### Task
Go through the material below and return each line with the string "commitFire" in it.

···

-- ==== Sys2Proof/Laws/KeepLinked.lean ====
section
/-! SUPPORT. What the operations of Machine/Linked.lean keep. -/

set_option linter.unusedVariables false
set_option maxRecDepth 4000

namespace Sys2Proof.Machine

theorem State.sendCtrl_keep (s : State) (type : Nat) (ws : List Word) : Keep 0x4004000000 s (State.sendCtrl s type ws) := by
  unfold State.sendCtrl
  with_reducible
    refine keep_ite ?_ ?_; exact Keep.refl _; dsimp only; refine keep_mk_twp ?_ rfl
    refine Keep.trans ?_ (State.twSend_keep ..) rfl; exact Keep.refl _

theorem State.pcForget_keep (s : State) (t : Nat) : Keep 0x4000000 s (State.pcForget s t) := by
  unfold State.pcForget
  with_reducible (refine keep_mk_twp ?_ rfl; exact Keep.refl _)

theorem State.announce_keep (s : State) (t : Nat) : Keep 0x4004000000 s (State.announce s t) := by
  unfold State.announce
  with_reducible
    refine keep_ite ?_ ?_; refine Keep.trans ?_ (State.sendCtrl_keep ..) rfl
    refine Keep.trans ?_ (State.pcForget_keep ..) rfl; exact Keep.refl _; exact Keep.refl _

theorem State.verCommitAt_keep (s : State) (link : Bool) : Keep 0x4004181001 s (State.verCommitAt s link) := by
  unfold State.verCommitAt
  with_reducible
    refine keep_ite ?_ ?_; refine Keep.trans ?_ (State.verRefuse_keep ..) rfl; exact Keep.refl _; refine keep_ite ?_ ?_
    refine Keep.trans ?_ (State.raise_keep ..) rfl; exact Keep.refl _; dsimp only; refine keep_ite ?_ ?_
    refine Keep.trans ?_ (State.announce_keep ..) rfl; refine Keep.trans ?_ (State.verLevels_keep ..) rfl
    refine keep_mk_slc ?_ rfl; exact Keep.refl _; refine Keep.trans ?_ (State.verLevels_keep ..) rfl
    refine keep_mk_slc ?_ rfl; exact Keep.refl _

theorem State.changeArm_keep (s : State) (mask : Nat) (link : Bool) : Keep 0x4004190001 s (State.changeArm s mask link) := by
  unfold State.changeArm
  with_reducible
    dsimp only; split; refine Keep.trans ?_ (State.raise_keep ..) rfl; refine Keep.trans ?_ (State.set_keep ..) rfl
    refine Keep.trans ?_ (State.set_keep ..) rfl; exact Keep.refl _; refine keep_ite ?_ ?_
    refine Keep.trans ?_ (State.announce_keep ..) rfl; refine Keep.trans ?_ (State.changeLevels_keep ..) rfl
    refine keep_mk_lkp ?_ rfl; exact Keep.refl _; refine Keep.trans ?_ (State.changeLevels_keep ..) rfl
    refine keep_mk_lkp ?_ rfl; exact Keep.refl _

theorem State.changeCancel_keep (s : State) : Keep 0x190001 s (State.changeCancel s) := by
  unfold State.changeCancel
  with_reducible
    refine keep_ite ?_ ?_; refine Keep.trans ?_ (State.raise_keep ..) rfl
    refine Keep.trans ?_ (State.changeDisarm_keep ..) rfl; exact Keep.refl _; exact Keep.refl _

theorem State.linkCancel_keep (s : State) (t : Nat) : Keep 0x4191001 s (State.linkCancel s t) := by
  unfold State.linkCancel
  with_reducible
    dsimp only; refine Keep.trans ?_ (State.setBit_keep ..) rfl; refine Keep.trans ?_ (State.pcForget_keep ..) rfl
    refine keep_ite ?_ ?_; refine Keep.trans ?_ (State.changeCancel_keep ..) rfl; refine keep_ite ?_ ?_
    refine Keep.trans ?_ (State.verDisarm_keep ..) rfl; exact Keep.refl _; exact Keep.refl _; refine keep_ite ?_ ?_
    refine Keep.trans ?_ (State.verDisarm_keep ..) rfl; exact Keep.refl _; exact Keep.refl _

theorem State.commitCancel_keep (s : State) : Keep 0x4191001 s (State.commitCancel s) := by
  unfold State.commitCancel
  with_reducible
    split; exact Keep.refl _; refine keep_ite ?_ ?_; refine Keep.trans ?_ (State.linkCancel_keep ..) rfl
    exact Keep.refl _; refine Keep.trans ?_ (State.verDisarm_keep ..) rfl; exact Keep.refl _

theorem State.verCancel_keep (s : State) : Keep 0x4191001 s (State.verCancel s) := by
  unfold State.verCancel
  with_reducible
    refine keep_ite ?_ ?_; refine Keep.trans ?_ (State.verRefuse_keep ..) rfl; exact Keep.refl _
    refine Keep.trans ?_ (State.commitCancel_keep ..) rfl; exact Keep.refl _

theorem State.verAbandon_keep (s : State) : Keep 0x4191001 s (State.verAbandon s) := by
  unfold State.verAbandon
  with_reducible
    split; refine Keep.trans ?_ (State.verRefuse_keep ..) rfl; exact Keep.refl _; refine keep_ite ?_ ?_
    refine Keep.trans ?_ (State.verRefuse_keep ..) rfl; exact Keep.refl _; dsimp only
    refine Keep.trans ?_ (State.verLevels_keep ..) rfl; refine keep_mk_slc ?_ rfl
    refine Keep.trans ?_ (State.setBit_keep ..) rfl; refine Keep.trans ?_ (State.setLive_keep ..) rfl
    refine Keep.trans ?_ (State.commitCancel_keep ..) rfl; exact Keep.refl _

theorem State.gateCancel_keep (s : State) : Keep 0x4191001 s (State.gateCancel s) := by
  unfold State.gateCancel
  with_reducible
    split; exact Keep.refl _; refine keep_ite ?_ ?_; refine Keep.trans ?_ (State.linkCancel_keep ..) rfl
    exact Keep.refl _; refine Keep.trans ?_ (State.changeCancel_keep ..) rfl; exact Keep.refl _

theorem State.takeReservations_keep (s : State) (p : Nat) : Keep 0x8 s (State.takeReservations s p) := by
  unfold State.takeReservations
  with_reducible
    dsimp only; refine keep_each ?_ ?_; refine keep_each ?_ ?_; exact Keep.refl _; intro _; intro _
    refine Keep.trans ?_ (State.setEntry_keep ..) rfl; exact Keep.refl _; intro _; intro _
    refine Keep.trans ?_ (State.setEntry_keep ..) rfl; exact Keep.refl _

theorem State.operTake_keep (s : State) (p : Nat) : Keep 0x9 s (State.operTake s p) := by
  unfold State.operTake
  with_reducible
    dsimp only; refine Keep.trans ?_ (State.takeReservations_keep ..) rfl; refine keep_each ?_ ?_; refine keep_each ?_ ?_
    refine keep_each ?_ ?_; exact Keep.refl _; intro _; intro _; refine Keep.trans ?_ (State.eraseTabs_keep ..) rfl
    exact Keep.refl _; intro _; intro _; refine Keep.trans ?_ (State.setTab_keep ..) rfl; exact Keep.refl _; intro _
    intro _; refine Keep.trans ?_ (State.wr_keep ..) rfl; exact Keep.refl _

theorem State.meetList_keep (s : State) (p : Nat) : Keep 0x10103 s (State.meetList s p) := by
  unfold State.meetList
  with_reducible
    dsimp only; refine Keep.trans ?_ (State.rejoin_keep ..) rfl; refine Keep.trans ?_ (State.gateStatus_keep ..) rfl
    refine keep_ite ?_ ?_; refine Keep.trans ?_ (State.assertHold_keep ..) rfl; refine keep_mk_lkp ?_ rfl
    exact Keep.refl _; refine Keep.trans ?_ (State.setHold_keep ..) rfl; refine keep_mk_lkp ?_ rfl; exact Keep.refl _

theorem State.changeFire_keep (s : State) : Keep 0x19010b s (State.changeFire s) := by
  unfold State.changeFire
  with_reducible
    split; exact Keep.refl _; dsimp only; refine Keep.trans ?_ (State.raise_keep ..) rfl; refine keep_each ?_ ?_
    refine Keep.trans ?_ (State.changeDisarm_keep ..) rfl; exact Keep.refl _; intro _; intro _
    refine Keep.trans ?_ (State.meetList_keep ..) rfl; refine Keep.trans ?_ (State.operTake_keep ..) rfl
    exact Keep.refl _

theorem State.linkFire_keep (s : State) (t : Nat) : Keep 0x419110b s (State.linkFire s t) := by
  unfold State.linkFire
  with_reducible
    dsimp only; refine Keep.trans ?_ (State.setBit_keep ..) rfl; refine Keep.trans ?_ (State.pcForget_keep ..) rfl
    refine keep_ite ?_ ?_; refine Keep.trans ?_ (State.changeFire_keep ..) rfl; refine keep_ite ?_ ?_
    refine Keep.trans ?_ (State.verFire_keep ..) rfl; exact Keep.refl _; exact Keep.refl _; refine keep_ite ?_ ?_
    refine Keep.trans ?_ (State.verFire_keep ..) rfl; exact Keep.refl _; exact Keep.refl _

theorem State.linkDue_keep (s : State) (t : Nat) : Keep 0x419110b s (State.linkDue s t) := by
  unfold State.linkDue
  with_reducible
    refine keep_ite ?_ ?_; refine Keep.trans ?_ (State.linkFire_keep ..) rfl; exact Keep.refl _; refine keep_ite ?_ ?_
    refine Keep.trans ?_ (State.linkFire_keep ..) rfl; exact Keep.refl _; refine keep_ite ?_ ?_; exact Keep.refl _
    refine Keep.trans ?_ (State.setBit_keep ..) rfl; exact Keep.refl _

theorem State.commitFire_keep (s : State) : Keep 0x419110b s (State.commitFire s) := by
  unfold State.commitFire
  with_reducible
    split; exact Keep.refl _; refine keep_ite ?_ ?_; refine Keep.trans ?_ (State.linkDue_keep ..) rfl; exact Keep.refl _
    refine Keep.trans ?_ (State.verFire_keep ..) rfl; exact Keep.refl _

theorem State.gateChangeFire_keep (s : State) : Keep 0x419110b s (State.gateChangeFire s) := by
  unfold State.gateChangeFire
  with_reducible
    split; exact Keep.refl _; refine keep_ite ?_ ?_; exact Keep.refl _; refine keep_ite ?_ ?_
    refine Keep.trans ?_ (State.linkDue_keep ..) rfl; exact Keep.refl _
    refine Keep.trans ?_ (State.changeFire_keep ..) rfl; exact Keep.refl _

end Sys2Proof.Machine
end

···

### Result of the exercise
theorem State.commitFire_keep (s : State) : Keep 0x419110b s (State.commitFire s) := by
  unfold State.commitFire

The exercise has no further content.